Task directions: Show every line of the data where the word "readHigh" can be found.

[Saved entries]
....
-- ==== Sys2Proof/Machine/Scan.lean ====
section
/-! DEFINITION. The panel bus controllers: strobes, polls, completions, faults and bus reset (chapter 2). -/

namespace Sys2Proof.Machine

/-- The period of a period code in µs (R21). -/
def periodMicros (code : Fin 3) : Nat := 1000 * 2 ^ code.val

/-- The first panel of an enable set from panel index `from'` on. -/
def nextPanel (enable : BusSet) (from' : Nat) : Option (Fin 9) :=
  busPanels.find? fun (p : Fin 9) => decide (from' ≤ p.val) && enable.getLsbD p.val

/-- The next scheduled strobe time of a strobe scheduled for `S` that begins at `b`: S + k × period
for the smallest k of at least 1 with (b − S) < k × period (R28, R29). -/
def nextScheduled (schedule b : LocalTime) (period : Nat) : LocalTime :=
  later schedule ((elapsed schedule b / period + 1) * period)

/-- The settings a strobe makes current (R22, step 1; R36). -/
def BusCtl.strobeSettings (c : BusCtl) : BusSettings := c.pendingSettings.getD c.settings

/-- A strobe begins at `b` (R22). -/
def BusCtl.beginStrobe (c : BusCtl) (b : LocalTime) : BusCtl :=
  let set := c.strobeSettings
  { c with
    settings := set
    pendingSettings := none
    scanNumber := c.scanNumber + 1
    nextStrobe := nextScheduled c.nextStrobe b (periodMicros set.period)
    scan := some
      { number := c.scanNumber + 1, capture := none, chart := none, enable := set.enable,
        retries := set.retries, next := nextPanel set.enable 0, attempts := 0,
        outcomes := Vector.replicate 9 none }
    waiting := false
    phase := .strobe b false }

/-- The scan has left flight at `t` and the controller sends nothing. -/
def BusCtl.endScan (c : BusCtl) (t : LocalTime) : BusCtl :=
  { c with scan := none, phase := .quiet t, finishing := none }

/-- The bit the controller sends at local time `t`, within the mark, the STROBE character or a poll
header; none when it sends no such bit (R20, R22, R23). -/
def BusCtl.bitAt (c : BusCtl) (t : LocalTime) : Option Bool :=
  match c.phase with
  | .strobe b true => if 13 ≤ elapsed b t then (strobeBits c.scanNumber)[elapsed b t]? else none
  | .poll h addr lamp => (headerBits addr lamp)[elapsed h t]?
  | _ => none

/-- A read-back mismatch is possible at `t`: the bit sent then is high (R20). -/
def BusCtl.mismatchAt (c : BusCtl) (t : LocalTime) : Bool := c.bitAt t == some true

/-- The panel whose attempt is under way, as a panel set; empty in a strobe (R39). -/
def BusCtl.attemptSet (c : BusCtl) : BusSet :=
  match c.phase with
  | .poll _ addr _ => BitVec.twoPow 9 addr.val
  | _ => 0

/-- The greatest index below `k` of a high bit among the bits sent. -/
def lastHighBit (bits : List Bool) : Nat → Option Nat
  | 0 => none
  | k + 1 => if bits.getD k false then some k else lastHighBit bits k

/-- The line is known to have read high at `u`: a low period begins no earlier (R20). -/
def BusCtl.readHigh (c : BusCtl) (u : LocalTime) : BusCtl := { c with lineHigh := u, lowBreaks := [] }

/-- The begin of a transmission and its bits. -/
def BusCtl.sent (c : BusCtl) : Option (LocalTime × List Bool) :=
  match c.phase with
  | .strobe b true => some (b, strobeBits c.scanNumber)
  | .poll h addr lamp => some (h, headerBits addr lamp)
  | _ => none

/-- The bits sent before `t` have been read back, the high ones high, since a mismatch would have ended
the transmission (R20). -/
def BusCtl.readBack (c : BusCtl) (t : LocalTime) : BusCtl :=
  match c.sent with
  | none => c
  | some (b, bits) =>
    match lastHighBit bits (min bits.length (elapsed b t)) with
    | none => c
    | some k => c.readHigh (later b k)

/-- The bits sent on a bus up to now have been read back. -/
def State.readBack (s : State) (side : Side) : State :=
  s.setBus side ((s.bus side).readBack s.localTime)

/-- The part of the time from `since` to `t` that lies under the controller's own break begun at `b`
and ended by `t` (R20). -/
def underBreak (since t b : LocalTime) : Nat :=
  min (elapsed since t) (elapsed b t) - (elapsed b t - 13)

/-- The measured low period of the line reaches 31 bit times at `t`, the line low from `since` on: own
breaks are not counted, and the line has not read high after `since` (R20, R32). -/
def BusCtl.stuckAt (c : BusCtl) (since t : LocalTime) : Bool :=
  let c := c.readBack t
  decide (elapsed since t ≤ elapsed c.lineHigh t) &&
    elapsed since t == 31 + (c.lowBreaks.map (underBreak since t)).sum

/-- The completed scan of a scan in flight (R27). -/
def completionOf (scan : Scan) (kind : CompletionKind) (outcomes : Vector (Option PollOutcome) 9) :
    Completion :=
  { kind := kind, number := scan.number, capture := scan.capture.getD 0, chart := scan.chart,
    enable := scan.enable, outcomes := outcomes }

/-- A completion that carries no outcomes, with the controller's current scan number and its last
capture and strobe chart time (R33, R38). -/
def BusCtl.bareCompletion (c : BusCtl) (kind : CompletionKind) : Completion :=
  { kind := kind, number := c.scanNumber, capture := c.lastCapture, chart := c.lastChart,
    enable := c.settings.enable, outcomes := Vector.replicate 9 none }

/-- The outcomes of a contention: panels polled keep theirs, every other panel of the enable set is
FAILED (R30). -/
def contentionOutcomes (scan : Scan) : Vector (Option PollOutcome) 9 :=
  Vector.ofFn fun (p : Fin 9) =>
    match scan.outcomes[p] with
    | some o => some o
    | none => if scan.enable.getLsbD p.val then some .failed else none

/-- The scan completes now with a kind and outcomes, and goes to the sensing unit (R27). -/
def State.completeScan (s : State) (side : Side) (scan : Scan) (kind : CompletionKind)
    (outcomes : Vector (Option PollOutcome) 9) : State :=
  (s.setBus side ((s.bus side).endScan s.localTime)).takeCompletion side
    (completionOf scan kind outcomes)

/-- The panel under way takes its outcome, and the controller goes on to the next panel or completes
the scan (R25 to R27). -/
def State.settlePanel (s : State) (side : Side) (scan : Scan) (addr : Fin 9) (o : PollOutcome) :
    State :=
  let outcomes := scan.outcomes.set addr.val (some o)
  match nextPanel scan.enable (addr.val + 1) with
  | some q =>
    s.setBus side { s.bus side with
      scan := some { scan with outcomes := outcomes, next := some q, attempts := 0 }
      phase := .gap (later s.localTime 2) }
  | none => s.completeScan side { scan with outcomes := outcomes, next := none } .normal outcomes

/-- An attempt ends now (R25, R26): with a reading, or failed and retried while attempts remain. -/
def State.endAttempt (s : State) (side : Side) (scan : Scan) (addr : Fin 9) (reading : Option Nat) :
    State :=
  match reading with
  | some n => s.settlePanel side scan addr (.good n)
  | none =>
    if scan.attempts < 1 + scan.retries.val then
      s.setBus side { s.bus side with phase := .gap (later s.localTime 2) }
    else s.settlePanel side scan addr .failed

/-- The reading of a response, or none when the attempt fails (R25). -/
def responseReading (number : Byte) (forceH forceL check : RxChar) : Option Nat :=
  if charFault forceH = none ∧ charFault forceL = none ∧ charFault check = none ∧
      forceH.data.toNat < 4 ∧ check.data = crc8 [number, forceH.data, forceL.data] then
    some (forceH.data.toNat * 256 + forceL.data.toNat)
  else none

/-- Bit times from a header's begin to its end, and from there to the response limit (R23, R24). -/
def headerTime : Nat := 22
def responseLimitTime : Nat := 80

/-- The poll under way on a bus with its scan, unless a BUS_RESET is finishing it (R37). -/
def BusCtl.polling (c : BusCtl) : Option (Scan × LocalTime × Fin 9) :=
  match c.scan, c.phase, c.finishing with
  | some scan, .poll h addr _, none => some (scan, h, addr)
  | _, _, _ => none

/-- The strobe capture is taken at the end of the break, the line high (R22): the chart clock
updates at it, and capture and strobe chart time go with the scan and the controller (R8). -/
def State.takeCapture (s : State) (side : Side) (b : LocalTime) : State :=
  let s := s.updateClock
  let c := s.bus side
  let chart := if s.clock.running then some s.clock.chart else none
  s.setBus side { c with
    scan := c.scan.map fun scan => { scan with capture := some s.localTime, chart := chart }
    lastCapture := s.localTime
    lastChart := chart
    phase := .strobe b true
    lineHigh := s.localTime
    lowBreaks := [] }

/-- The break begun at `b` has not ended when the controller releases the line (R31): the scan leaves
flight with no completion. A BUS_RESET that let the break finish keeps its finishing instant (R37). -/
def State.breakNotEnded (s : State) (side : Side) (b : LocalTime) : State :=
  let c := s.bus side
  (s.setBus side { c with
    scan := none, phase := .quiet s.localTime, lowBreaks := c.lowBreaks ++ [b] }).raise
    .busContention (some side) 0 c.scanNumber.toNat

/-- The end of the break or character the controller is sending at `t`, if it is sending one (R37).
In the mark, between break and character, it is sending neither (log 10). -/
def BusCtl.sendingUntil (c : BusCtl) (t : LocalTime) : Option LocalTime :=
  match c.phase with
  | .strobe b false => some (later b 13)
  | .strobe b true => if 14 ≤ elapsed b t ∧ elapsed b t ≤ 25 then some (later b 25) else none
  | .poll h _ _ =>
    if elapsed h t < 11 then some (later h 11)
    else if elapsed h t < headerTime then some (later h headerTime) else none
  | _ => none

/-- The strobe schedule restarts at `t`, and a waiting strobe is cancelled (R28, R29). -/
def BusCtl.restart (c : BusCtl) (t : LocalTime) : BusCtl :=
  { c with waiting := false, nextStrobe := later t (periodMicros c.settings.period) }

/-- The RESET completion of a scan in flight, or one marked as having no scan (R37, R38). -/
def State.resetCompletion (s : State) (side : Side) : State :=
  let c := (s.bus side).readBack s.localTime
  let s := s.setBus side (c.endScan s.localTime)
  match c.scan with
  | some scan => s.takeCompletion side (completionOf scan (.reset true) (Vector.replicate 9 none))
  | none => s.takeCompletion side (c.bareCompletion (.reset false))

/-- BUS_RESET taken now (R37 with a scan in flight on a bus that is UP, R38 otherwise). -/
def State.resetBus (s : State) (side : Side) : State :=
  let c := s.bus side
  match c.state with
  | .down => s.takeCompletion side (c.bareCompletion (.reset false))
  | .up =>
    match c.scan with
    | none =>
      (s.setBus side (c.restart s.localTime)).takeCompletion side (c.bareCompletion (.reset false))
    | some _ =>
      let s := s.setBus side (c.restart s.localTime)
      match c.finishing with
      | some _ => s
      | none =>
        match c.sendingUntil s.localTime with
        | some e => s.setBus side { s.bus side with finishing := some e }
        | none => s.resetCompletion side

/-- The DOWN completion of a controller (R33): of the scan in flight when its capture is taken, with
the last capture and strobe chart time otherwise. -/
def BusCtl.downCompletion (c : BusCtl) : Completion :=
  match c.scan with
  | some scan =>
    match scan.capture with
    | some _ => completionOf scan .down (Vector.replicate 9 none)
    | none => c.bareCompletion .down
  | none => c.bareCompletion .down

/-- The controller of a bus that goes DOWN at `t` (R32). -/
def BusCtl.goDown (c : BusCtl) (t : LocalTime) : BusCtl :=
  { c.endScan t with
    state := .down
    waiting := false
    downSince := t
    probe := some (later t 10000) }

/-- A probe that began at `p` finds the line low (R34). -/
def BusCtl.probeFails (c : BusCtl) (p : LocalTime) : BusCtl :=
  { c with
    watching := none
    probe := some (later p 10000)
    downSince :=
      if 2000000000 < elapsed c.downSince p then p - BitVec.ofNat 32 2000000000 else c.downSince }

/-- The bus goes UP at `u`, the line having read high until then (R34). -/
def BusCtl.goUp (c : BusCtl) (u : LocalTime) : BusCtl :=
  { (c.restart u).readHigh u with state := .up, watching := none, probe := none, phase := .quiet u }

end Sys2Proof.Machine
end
....
Answer for the task:
def BusCtl.readHigh (c : BusCtl) (u : LocalTime) : BusCtl := { c with lineHigh := u, lowBreaks := [] }
    | some k => c.readHigh (later b k)
  { (c.restart u).readHigh u with state := .up, watching := none, probe := none, phase := .quiet u }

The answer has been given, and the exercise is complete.